TASK: Only a slice of the listing below is wanted. Retype the lines from the one containing "(∀ (s : State) (c : Fin 4) (write" through the one containing "let covered : List", exactly, both ends included.

:: RECORDS FOR THIS TASK

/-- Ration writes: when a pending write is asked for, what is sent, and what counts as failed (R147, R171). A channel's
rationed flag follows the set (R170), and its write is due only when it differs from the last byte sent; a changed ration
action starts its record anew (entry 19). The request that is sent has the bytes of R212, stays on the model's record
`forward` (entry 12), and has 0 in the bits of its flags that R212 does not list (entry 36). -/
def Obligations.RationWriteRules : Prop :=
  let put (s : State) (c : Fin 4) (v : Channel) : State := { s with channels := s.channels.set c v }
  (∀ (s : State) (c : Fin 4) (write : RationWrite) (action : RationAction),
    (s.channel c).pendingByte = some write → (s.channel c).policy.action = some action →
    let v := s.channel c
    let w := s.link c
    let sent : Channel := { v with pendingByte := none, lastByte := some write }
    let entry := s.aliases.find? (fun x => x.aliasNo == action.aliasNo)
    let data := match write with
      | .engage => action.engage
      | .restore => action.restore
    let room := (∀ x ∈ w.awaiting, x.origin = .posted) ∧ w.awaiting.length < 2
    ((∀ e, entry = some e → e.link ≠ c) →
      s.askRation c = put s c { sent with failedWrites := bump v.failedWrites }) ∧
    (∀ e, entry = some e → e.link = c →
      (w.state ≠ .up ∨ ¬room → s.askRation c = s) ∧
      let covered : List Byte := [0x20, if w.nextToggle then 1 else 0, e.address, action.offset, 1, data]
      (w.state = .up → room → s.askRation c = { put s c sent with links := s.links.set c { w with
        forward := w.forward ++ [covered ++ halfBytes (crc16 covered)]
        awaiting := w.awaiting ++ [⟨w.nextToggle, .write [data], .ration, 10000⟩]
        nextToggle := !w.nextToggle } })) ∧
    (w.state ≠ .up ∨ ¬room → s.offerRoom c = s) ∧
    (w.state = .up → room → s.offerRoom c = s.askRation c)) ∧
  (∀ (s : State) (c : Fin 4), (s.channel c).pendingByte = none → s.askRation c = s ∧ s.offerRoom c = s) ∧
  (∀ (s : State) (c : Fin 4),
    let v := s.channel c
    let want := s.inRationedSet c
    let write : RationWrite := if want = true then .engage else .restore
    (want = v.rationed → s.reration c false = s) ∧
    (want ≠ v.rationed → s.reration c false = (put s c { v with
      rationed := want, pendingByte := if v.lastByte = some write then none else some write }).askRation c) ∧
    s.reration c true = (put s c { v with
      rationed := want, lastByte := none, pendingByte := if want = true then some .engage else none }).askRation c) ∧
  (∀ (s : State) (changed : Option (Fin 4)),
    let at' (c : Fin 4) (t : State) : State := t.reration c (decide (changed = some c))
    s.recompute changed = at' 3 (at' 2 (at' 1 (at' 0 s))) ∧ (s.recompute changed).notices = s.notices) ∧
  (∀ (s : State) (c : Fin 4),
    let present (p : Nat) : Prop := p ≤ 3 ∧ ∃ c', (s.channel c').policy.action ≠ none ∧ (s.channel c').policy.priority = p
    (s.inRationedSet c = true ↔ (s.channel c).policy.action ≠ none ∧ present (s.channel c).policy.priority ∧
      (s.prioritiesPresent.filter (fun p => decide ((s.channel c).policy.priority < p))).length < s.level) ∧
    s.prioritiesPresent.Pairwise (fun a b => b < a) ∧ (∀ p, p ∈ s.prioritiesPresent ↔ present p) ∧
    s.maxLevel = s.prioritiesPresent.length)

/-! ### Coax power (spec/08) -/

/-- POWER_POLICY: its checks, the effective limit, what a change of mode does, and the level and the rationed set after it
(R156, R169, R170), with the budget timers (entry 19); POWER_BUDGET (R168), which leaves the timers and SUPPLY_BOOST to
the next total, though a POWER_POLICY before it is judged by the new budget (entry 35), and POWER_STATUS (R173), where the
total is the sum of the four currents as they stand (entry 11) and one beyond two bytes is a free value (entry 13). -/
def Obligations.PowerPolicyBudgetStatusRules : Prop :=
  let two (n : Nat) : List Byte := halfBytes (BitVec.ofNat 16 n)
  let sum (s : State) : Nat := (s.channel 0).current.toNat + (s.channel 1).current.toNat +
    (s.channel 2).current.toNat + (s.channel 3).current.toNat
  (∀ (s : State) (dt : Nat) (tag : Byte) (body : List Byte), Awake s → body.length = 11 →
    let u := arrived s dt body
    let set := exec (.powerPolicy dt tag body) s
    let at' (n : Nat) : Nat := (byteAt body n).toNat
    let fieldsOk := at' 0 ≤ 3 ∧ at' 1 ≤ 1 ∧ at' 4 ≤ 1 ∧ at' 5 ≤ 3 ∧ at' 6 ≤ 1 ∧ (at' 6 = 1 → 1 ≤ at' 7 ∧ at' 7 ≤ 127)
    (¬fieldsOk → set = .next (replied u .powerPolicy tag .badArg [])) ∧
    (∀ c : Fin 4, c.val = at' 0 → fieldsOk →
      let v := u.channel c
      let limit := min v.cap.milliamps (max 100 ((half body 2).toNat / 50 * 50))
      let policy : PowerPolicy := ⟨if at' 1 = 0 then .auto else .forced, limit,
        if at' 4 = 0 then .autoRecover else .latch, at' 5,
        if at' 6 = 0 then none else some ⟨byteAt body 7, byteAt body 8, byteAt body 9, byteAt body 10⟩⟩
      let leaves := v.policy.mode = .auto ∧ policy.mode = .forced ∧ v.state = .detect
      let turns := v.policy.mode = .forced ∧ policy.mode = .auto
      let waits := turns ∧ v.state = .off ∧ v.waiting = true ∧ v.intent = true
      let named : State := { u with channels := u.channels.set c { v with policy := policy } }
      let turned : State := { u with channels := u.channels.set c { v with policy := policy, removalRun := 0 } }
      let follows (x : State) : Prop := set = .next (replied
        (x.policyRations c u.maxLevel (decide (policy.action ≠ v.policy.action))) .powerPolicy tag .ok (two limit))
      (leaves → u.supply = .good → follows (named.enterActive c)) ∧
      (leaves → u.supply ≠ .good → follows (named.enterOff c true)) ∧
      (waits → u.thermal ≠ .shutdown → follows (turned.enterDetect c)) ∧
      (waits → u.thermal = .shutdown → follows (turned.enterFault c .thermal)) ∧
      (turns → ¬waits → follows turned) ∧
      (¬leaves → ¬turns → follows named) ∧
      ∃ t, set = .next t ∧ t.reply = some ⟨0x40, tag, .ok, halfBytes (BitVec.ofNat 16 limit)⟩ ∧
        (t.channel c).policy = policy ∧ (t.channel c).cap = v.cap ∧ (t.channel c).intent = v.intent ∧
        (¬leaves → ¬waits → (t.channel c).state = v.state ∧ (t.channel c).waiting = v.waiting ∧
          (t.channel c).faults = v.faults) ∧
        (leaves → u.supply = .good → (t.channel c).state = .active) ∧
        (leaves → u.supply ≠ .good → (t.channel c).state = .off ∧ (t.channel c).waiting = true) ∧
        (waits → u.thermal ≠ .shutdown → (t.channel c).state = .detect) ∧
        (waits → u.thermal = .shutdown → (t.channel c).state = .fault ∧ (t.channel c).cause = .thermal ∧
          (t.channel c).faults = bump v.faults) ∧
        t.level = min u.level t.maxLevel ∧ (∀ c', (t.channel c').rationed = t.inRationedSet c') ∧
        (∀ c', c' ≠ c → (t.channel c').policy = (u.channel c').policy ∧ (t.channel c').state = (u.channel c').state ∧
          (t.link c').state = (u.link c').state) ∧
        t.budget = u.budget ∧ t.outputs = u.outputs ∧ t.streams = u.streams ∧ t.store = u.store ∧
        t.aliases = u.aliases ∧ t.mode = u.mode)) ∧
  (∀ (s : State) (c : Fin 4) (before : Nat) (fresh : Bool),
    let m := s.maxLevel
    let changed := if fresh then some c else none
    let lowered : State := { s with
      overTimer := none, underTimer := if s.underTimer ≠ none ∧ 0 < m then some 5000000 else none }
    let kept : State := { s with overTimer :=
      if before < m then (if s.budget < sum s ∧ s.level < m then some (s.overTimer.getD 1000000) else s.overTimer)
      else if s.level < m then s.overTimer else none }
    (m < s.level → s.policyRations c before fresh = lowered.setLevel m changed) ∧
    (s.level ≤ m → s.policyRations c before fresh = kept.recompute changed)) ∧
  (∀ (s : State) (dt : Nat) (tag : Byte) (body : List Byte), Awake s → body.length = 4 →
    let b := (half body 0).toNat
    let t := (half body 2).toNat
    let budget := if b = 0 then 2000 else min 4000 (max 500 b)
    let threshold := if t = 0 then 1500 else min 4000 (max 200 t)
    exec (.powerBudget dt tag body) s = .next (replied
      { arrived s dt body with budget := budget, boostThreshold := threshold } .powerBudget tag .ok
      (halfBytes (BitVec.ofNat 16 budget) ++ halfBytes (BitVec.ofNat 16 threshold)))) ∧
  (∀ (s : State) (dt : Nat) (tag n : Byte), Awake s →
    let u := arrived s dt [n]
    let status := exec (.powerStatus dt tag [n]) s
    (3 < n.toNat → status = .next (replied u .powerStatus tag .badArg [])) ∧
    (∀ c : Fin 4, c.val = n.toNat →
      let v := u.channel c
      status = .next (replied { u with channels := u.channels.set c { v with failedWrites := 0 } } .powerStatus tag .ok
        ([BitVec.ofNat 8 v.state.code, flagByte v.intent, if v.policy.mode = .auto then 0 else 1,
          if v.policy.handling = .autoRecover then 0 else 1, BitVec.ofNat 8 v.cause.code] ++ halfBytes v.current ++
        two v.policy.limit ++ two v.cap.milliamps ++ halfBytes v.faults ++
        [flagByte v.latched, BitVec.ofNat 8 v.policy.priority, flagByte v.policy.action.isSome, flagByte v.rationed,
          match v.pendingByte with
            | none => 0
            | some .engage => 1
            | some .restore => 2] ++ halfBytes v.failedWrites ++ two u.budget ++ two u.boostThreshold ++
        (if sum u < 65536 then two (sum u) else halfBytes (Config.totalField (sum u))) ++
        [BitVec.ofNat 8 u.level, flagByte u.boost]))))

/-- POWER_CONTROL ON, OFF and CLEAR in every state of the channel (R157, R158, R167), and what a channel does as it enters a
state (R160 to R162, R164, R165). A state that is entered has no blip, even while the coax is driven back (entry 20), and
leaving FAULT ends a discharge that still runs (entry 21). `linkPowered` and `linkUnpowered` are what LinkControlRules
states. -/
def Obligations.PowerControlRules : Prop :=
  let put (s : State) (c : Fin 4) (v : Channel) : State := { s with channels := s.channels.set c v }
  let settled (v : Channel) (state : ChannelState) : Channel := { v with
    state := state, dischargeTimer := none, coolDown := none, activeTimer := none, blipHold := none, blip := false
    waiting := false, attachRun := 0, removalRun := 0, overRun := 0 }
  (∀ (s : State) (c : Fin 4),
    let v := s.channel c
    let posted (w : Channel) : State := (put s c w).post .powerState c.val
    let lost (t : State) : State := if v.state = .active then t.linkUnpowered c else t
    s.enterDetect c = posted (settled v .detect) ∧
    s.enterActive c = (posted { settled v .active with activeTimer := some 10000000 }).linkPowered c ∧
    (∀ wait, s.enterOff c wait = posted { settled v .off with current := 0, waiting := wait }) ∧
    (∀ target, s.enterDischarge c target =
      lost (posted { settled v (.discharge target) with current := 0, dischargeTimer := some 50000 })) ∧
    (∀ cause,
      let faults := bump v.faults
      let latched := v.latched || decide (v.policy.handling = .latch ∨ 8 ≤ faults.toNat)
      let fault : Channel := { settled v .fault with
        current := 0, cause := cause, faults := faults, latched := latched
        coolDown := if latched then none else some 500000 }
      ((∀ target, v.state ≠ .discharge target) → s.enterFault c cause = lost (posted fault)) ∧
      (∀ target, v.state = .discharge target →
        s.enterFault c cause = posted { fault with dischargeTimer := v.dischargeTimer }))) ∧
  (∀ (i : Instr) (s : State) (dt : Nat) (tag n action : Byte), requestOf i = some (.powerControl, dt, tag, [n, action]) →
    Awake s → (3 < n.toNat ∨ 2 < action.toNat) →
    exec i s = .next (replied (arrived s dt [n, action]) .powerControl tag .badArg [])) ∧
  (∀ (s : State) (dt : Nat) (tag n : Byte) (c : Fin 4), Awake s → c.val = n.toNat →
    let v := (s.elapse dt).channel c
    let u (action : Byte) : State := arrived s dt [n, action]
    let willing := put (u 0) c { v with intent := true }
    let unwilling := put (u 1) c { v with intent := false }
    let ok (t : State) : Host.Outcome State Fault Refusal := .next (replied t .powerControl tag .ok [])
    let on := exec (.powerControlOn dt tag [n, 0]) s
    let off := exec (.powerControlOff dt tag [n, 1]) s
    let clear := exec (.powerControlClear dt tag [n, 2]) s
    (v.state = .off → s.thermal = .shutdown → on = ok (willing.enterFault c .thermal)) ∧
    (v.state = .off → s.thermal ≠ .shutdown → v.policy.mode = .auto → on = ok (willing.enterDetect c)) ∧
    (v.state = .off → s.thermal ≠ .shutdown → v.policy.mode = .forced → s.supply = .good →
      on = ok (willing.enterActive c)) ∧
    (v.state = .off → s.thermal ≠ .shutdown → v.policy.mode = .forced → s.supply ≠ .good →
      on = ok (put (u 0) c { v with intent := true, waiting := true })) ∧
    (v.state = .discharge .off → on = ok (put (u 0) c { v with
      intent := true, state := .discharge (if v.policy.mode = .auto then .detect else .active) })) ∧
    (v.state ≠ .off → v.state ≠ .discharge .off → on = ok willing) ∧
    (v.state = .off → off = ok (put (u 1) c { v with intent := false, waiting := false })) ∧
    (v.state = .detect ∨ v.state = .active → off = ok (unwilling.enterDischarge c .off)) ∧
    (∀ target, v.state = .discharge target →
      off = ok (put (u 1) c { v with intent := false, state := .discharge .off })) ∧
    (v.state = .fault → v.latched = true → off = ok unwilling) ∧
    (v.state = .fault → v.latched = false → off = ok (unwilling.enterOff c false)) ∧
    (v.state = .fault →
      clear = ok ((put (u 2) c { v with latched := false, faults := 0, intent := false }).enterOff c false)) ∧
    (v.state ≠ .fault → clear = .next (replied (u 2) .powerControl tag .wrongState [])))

::::

WRITTEN REPLY:
  (∀ (s : State) (c : Fin 4) (write : RationWrite) (action : RationAction),
    (s.channel c).pendingByte = some write → (s.channel c).policy.action = some action →
    let v := s.channel c
    let w := s.link c
    let sent : Channel := { v with pendingByte := none, lastByte := some write }
    let entry := s.aliases.find? (fun x => x.aliasNo == action.aliasNo)
    let data := match write with
      | .engage => action.engage
      | .restore => action.restore
    let room := (∀ x ∈ w.awaiting, x.origin = .posted) ∧ w.awaiting.length < 2
    ((∀ e, entry = some e → e.link ≠ c) →
      s.askRation c = put s c { sent with failedWrites := bump v.failedWrites }) ∧
    (∀ e, entry = some e → e.link = c →
      (w.state ≠ .up ∨ ¬room → s.askRation c = s) ∧
      let covered : List Byte := [0x20, if w.nextToggle then 1 else 0, e.address, action.offset, 1, data]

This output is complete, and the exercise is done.